I think it boils down to their ability to make money as well as practice their craft. Militias in Brazil will be paid in secret by the government to fight drug traffickers and vice versa. They can be hired out by rival cartels fighting against each other too. They can have jobs to protect loggers from eco-terrorist or to protect swaths of forest from illegal logging.
There isn't much "work" for private militias in the US. Private security has demand but it's fairly small scale. Their isn't really the opportunity to field brigades with 1000s of well trained soldiers for regular off the books military action.
> There isn't much "work" for private militias in the US.
There's a great deal of work for private US militia's, China has a substantial contract with a subgroup spun off from the private contractor formerly known as Erik Prince's Blackwater.
TBH it's a full time investigative exercise keeping track of them all. The linked article gives a very partial overview of one arm of many and tails off after 2021.

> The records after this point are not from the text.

-- ==== Sys2Proof/Machine/Sync.lean ====
section
/-! DEFINITION. The tables of a unit and what they say: stores (R258), wait conditions and targets (R236, R237), imports
(R248), issue entries (R222), routes (R239) and the waits that a unit holds (R238). -/

namespace Sys2Proof.Machine

/-! ## Unit stores (R258): the entries of store `code` start at code × 2^20 -/

/-- Entry size and count of each store (R258). -/
def storeShape (code : Nat) : Option (Nat × Nat) :=
  match code with
  | 0x01 => some (16, 1023) | 0x02 => some (4, 512) | 0x03 => some (16, 4) | 0x04 => some (4, 128)
  | 0x05 => some (16, 32) | 0x06 => some (8, 64) | 0x07 => some (4, 4) | 0x08 => some (128, 256)
  | 0x09 => some (128, 128) | 0x0A => some (16, 1023) | 0x0B => some (16, 255) | 0x0C => some (16, 32)
  | 0x0D => some (4, 8) | 0x0E => some (20, 15) | 0x0F => some (32, 1) | 0x10 => some (8, 64)
  | 0x11 => some (32, 1023) | 0x12 => some (8, 16) | 0x13 => some (32, 1) | 0x14 => some (64, 24576)
  | _ => none

/-! ## A unit, CU or MU -/

def unitStores (s : State) (k : Nat) : Mem := if siteIsCu k then (cuOf s k).stores else (muOf s k).stores
def unitTerm (s : State) (k : Nat) : Nat := if siteIsCu k then (cuOf s k).term else (muOf s k).term
def unitCtrs (s : State) (k : Nat) : Sparse Ctr := if siteIsCu k then (cuOf s k).ctrs else (muOf s k).ctrs
def unitGrantN (s : State) (k : Nat) : Nat := if siteIsCu k then (cuOf s k).grantN else (muOf s k).grantN
def unitRun (s : State) (k : Nat) : Bool := if siteIsCu k then (cuOf s k).run else (muOf s k).run
def unitFin (s : State) (k : Nat) : Bool := if siteIsCu k then (cuOf s k).fin else (muOf s k).fin
def unitCur (s : State) (k : Nat) : Option Grant := if siteIsCu k then (cuOf s k).cur else (muOf s k).cur
def unitGrants (s : State) (k : Nat) : List Grant := if siteIsCu k then (cuOf s k).grants else (muOf s k).grants
def ctrOf (s : State) (k c : Nat) : Ctr := sget Ctr.zero (unitCtrs s k) c

def setCtrs (s : State) (k : Nat) (m : Sparse Ctr) : State :=
  if siteIsCu k then modCu s k fun u => { u with ctrs := m } else modMu s k fun u => { u with ctrs := m }
def setCtr (s : State) (k c : Nat) (v : Ctr) : State := setCtrs s k (sset Ctr.zero (unitCtrs s k) c v)

/-- GROUP and ENTRY of the unit start record (R259). -/
def startRec (m : Mem) : Nat := stEnt m 0x13 32 0
def startGroup (m : Mem) : Nat := fld (startRec m) 16 10
def startEntry (m : Mem) : Nat := fld (startRec m) 0 10
def startList (m : Mem) (l : Nat) : Nat := fld (startRec m) (32 + 16 * l) 16
/-- The unit belongs to a tile group. -/
def inGroup (m : Mem) : Bool := startGroup m != 0x3FF

/-- The wing runs the shadow of the context. -/
def onShadow (s : State) (k : Nat) : Bool := (wingOf s (siteWing k)).st == .twinShadow

/-- The unit executes: its context is RUNNING with the run under way, its wing is not FAILED, and its twin has not stopped on a fault
(R434, R436). -/
def unitLive (s : State) (k : Nat) : Bool :=
  match siteCtx s k with
  | none => false
  | some c =>
    let x := ctxOf s c
    executes x && x.recess.all (fun r => !r.saving) && !x.termWait && (wingOf s (siteWing k)).st != .failed &&
    (match x.run with
      | some r => !r.zero && !r.staged
      | none => false) &&
    (match x.twinFault with
      | some (_, p, _) => p == onShadow s k
      | none => true)

/-- The Hall Monitor is on (R268). -/
def monitored (s : State) (k : Nat) : Bool :=
  match siteCtx s k with
  | some c => (ctxOf s c).level = 2
  | none => false

/-- Entry `i` of the launch shape vector of the run at the site (R271). -/
def shapeAt (s : State) (k i : Nat) : Nat :=
  match siteCtx s k with
  | none => 0
  | some c => match (ctxOf s c).run with
    | none => 0
    | some r => r.launch.shape.getD i 0

/-! ## Imports (R248) -/

/-- The valid import entries of a unit: counter and import number. -/
def importsOf (m : Mem) : List (Nat × Nat) :=
  (List.range 4).filterMap fun i =>
    let e := stEnt m 0x07 4 i
    if bitOf e 15 then some (fld e 0 6, fld e 8 4) else none

/-- The object that a counter imports in the present run. -/
def importObj (s : State) (k ctr : Nat) : Option Nat :=
  match (importsOf (unitStores s k)).find? fun e => e.1 = ctr with
  | none => none
  | some e =>
    match siteCtx s k with
    | none => none
    | some c => match (ctxOf s c).run with
      | none => none
      | some r => (r.launch.imports.getD e.2 none)

/-- The wings that a bridge joins: A–B, C–D, A–C, B–D (R437). -/
def bridgeEnds (b : Nat) : Nat × Nat :=
  match b with
  | 0 => (0, 1) | 1 => (2, 3) | 2 => (0, 2) | _ => (1, 3)

/-- The wings that the bridges which are not lost join with those of a mask, after three crossings (R428). -/
def joined (s : State) (m : Nat) : Nat :=
  let grow (m : Nat) : Nat := (List.range 4).foldl (fun m b =>
    let e := bridgeEnds b
    if s.health.bridges.getLsbD b || !(m.testBit e.1 || m.testBit e.2) then m else Nat.lor m (2 ^ e.1 + 2 ^ e.2)) m
  grow (grow (grow m))

/-- Two wings lie in different parts of a split device (R429). -/
def apart (s : State) (w v : Nat) : Bool :=
  s.health.split != 0 && (s.health.split.getLsbD w != s.health.split.getLsbD v || !((joined s (2 ^ w)).testBit v))

/-- An object is held in the part of its owner's lowest wing; the wing is cut off from it (R429, log entry 36). -/
def objApart (s : State) (o w : Nat) : Bool :=
  s.health.split != 0 && (match (objOf s o).owner with
    | none => false
    | some c => match (List.range 4).find? fun v => fld (ctxOf s c).strips (16 * v) 16 != 0 with
      | some v => apart s v w
      | none => false)

/-- The counter imports an object that is orphaned, for every waiter or for those of its part (R250, R429). -/
def importOrphaned (s : State) (k ctr : Nat) : Bool :=
  match importObj s k ctr with
  | none => false
  | some o => (objOf s o).orphan || !(objOf s o).valid || objApart s o (siteWing k)

/-- The object that an export number is bound to: by the launch of the run in progress, else of the last run, else of a run that is
staged (R245, R315). -/
def exportObj (x : Ctx) (n : Nat) : Option Nat :=
  let started := (x.run.filter fun r => !r.staged).map (·.launch)
  ((started.or x.last).or (x.run.map (·.launch))).bind fun l => l.exports.getD n none

/-! ## Wait conditions (R236, R237) -/

def wcDesc (w : Nat) : Nat := fld w 16 10
def wcArg (w : Nat) : Nat := fld w 12 4
def wcCounter (w : Nat) : Nat := fld w 0 6

/-- The target T of a condition for repetition `r` at the unit's present grant (R237). -/
def waitTarget (s : State) (k w r : Nat) : Int :=
  signed 32 (fld w 32 32) + (((unitGrantN s k - 1) * fld w 80 16 + r * fld w 64 16 : Nat) : Int) +
  (if wcArg w = 0 then 0 else (shapeAt s k (wcArg w) : Int))

/-- What testing a condition finds (R237, R250). -/
inductive Wait
  | holds | unmet | past | orphaned
  deriving DecidableEq, Repr

/-- Tests a condition (R237); an unmet one on an orphaned import ends with ORPHAN (R250). -/
def testWait (s : State) (k w r : Nat) : Wait :=
  let t := waitTarget s k w r
  if t ≤ 0 then .holds
  else if 0x7FFFFFFF < t then .past
  else if t ≤ ((ctrOf s k (wcCounter w)).value : Int) then .holds
  else if importOrphaned s k (wcCounter w) then .orphaned
  else .unmet

/-- The gate that stops the sequencer before descriptor `pos`. A gate whose entry is zero holds at once. -/
def gateFor (m : Mem) (pos : Nat) : Option Nat :=
  ((List.range 32).map fun i => stEnt m 0x05 16 i).find? fun w => w != 0 && wcDesc w = pos

/-! ## Issue entries (R222) -/

def ieWait (e : Nat) : Nat := fld e 24 8
def ieOffmap (e : Nat) : Nat := fld e 20 4
def ieSrc (e : Nat) : Nat := fld e 19 1
def ieDesc (e : Nat) : Nat := fld e 10 8
def ieNext (e : Nat) : Nat := fld e 0 10
def ieTstep (e : Nat) : Nat := fld e 48 16
def ieRm1 (e : Nat) : Nat := fld e 32 16
def ieRdim (e : Nat) : Nat := fld e 93 3
def ieRstep (e : Nat) : Int := signed 16 (fld e 64 16)

def listOf (u : MU) (l : Nat) : ListPos := sget ListPos.idle u.lists l
def genOf (u : MU) (g : Nat) : Gen := sget Gen.idle u.gens g
def queueEads (u : MU) (q : Nat) : List Ead := sget [] u.queues q
def pendOf (u : MU) (l : Nat) : Option Issued := sget none u.pend l

/-- The condition that the entry at a list's position waits on. -/
def listCond (u : MU) (l : Nat) : Option Nat :=
  let p := listOf u l
  if p.fin || p.pos = 0x3FF then none
  else
    let e := stEnt u.stores 0x0A 16 p.pos
    if ieWait e = 0xFF then none else some (stEnt u.stores 0x0B 16 (ieWait e))

/-- The waits a unit holds: list (0 for a CU), condition and repetition (R238). -/
def heldWaits (s : State) (k : Nat) : List (Nat × Nat × Nat) :=
  if siteIsCu k then
    let u := cuOf s k
    if u.run && !u.fin && !u.gateOpen && u.pos != 0x3FF then
      match gateFor u.stores u.pos with
      | some w => if testWait s k w u.rep == .holds then [] else [(0, w, u.rep)]
      | none => []
    else []
  else
    let u := muOf s k
    if u.run && !u.fin then
      (List.range 12).filterMap fun l =>
        match pendOf u l, listCond u l with
        | none, some w =>
          let r := (listOf u l).rep
          if testWait s k w r == .holds then none else some (l, w, r)
        | _, _ => none
    else []

/-! ## Routes (R239) -/

def rtValid (e : Nat) : Bool := bitOf e 63
def rtEvent (e : Nat) : Nat := fld e 60 3
def rtSrc (e : Nat) : Nat := fld e 54 6
def rtKind (e : Nat) : Nat := fld e 53 1
def rtIncr (e : Nat) : Nat := fld e 28 8
def rtWing (e : Nat) : Nat := fld e 51 2
def rtRow (e : Nat) : Nat := fld e 47 4
def rtCol (e : Nat) : Nat := fld e 42 5
def rtCtr (e : Nat) : Nat := fld e 36 6
def rtExport (e : Nat) : Nat := fld e 41 4

/-- The wing that a wing named by the syllabus is for a unit of this site: the twin's own wing (R432, R435). -/
def twinWing (s : State) (k w : Nat) : Nat :=
  let promoted := match siteCtx s k with
    | some c => (ctxOf s c).promoted
    | none => false
  if onShadow s k || promoted then (if w % 2 = 0 then w + 1 else w - 1) else w

/-- The packet that a route entry sends for an event of increment `inc` (R240). -/
def routePacket (s : State) (k i e inc : Nat) : Packet :=
  let x := (siteCtx s k).map (ctxOf s)
  { src := k, route := i,
    obj := if rtKind e = 1 then (x.bind fun x => exportObj x (rtExport e)) else none,
    site := if rtKind e = 1 then 4096 else siteKey (twinWing s k (rtWing e)) (rtRow e) (rtCol e),
    ctr := rtCtr e, inc := inc, term := unitTerm s k }

/-- Sends the packets of the routes of a unit that an event matches. -/
def sendRoutes (s : State) (k : Nat) (p : Nat → Bool) (inc : Nat) : State :=
  (List.range 64).foldl (fun s i =>
    let e := stEnt (unitStores s k) 0x06 8 i
    if rtValid e && p e then { s with mesh := s.mesh ++ [routePacket s k i e (inc * rtIncr e)] } else s) s

/-- The routes of EVENT 0b011: the unit's part of the run is complete (R239). -/
def partRoutes (s : State) (k : Nat) : State := sendRoutes s k (fun e => rtEvent e = 3) 1

/-- LAST_SRC of a local descriptor, a route, a host and an object or stream (R251). -/
def srcLocal (k q : Nat) : W32 :=
  BitVec.ofNat 32 (siteWing k * 2 ^ 28 + siteRow k * 2 ^ 24 + siteCol k * 2 ^ 19 + q * 2 ^ 13)
def srcRoute (k r : Nat) : W32 := srcLocal k r ||| 0x40000000
def srcHost (h : Nat) : W32 := BitVec.ofNat 32 (2 * 2 ^ 30 + h * 16)
def srcObject : W32 := 0xC0000000

end Sys2Proof.Machine
end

Not sure I would classify PMC's as militias. They are operating internationally and it's more like a full time job or deployment.
There's not really much domestic demand for American PMC services. In Brazil the militias are locals that primarily have other income.
The US is paying a billion dollars to a PMC to secure the green zone in Iraq, but it's not like all those people will be militia in the US in a certain area.
However US PMC's are labelled, they are private groups, not national armies, they are as well resourced if not better than a number of national military regiments of comparable size, and the fact that they operate internationally and often for other non US nations and various transnational companies makes them of greater concern than cosplaying LARP'rs.
FWiW one general definition of militia is:
A militia is a military or paramilitary force that comprises civilian members, as opposed to a professional standing army of regular, full-time military.
and PMC operate within and without that grey zone; a siginificant number of members are "civilians" that take on contract gigs for a period of time, then tap out to do other things.
To me the distinction is that PMC soldiers are full time. They aren't spending their days farming or being cops and lawyers or whatever. And for the most part they are officially government funded.
The militias on the other hand are more so made up of normal people moonlighting as soldiers.
> Militias in Brazil will be paid in secret by the government to fight drug traffickers and vice versa.
these "militias" in Brazil are not militias by your criteria.
From my PoV the described activities carried out by paramilitary groups in Brazil are similar to the activities carried out by US PMC's, and there's as much of that kind of work available to US contractors as there is for Brazilian operatives.
I think it boils down to their ability to make money as well as practice their craft. Militias in Brazil will be paid in secret by the government to fight drug traffickers and vice versa. They can be hired out by rival cartels fighting against each other too. They can have jobs to protect loggers from eco-terrorist or to protect swaths of forest from illegal logging.
There isn't much "work" for private militias in the US. Private security has demand but it's fairly small scale. Their isn't really the opportunity to field brigades with 1000s of well trained soldiers for regular off the books military action.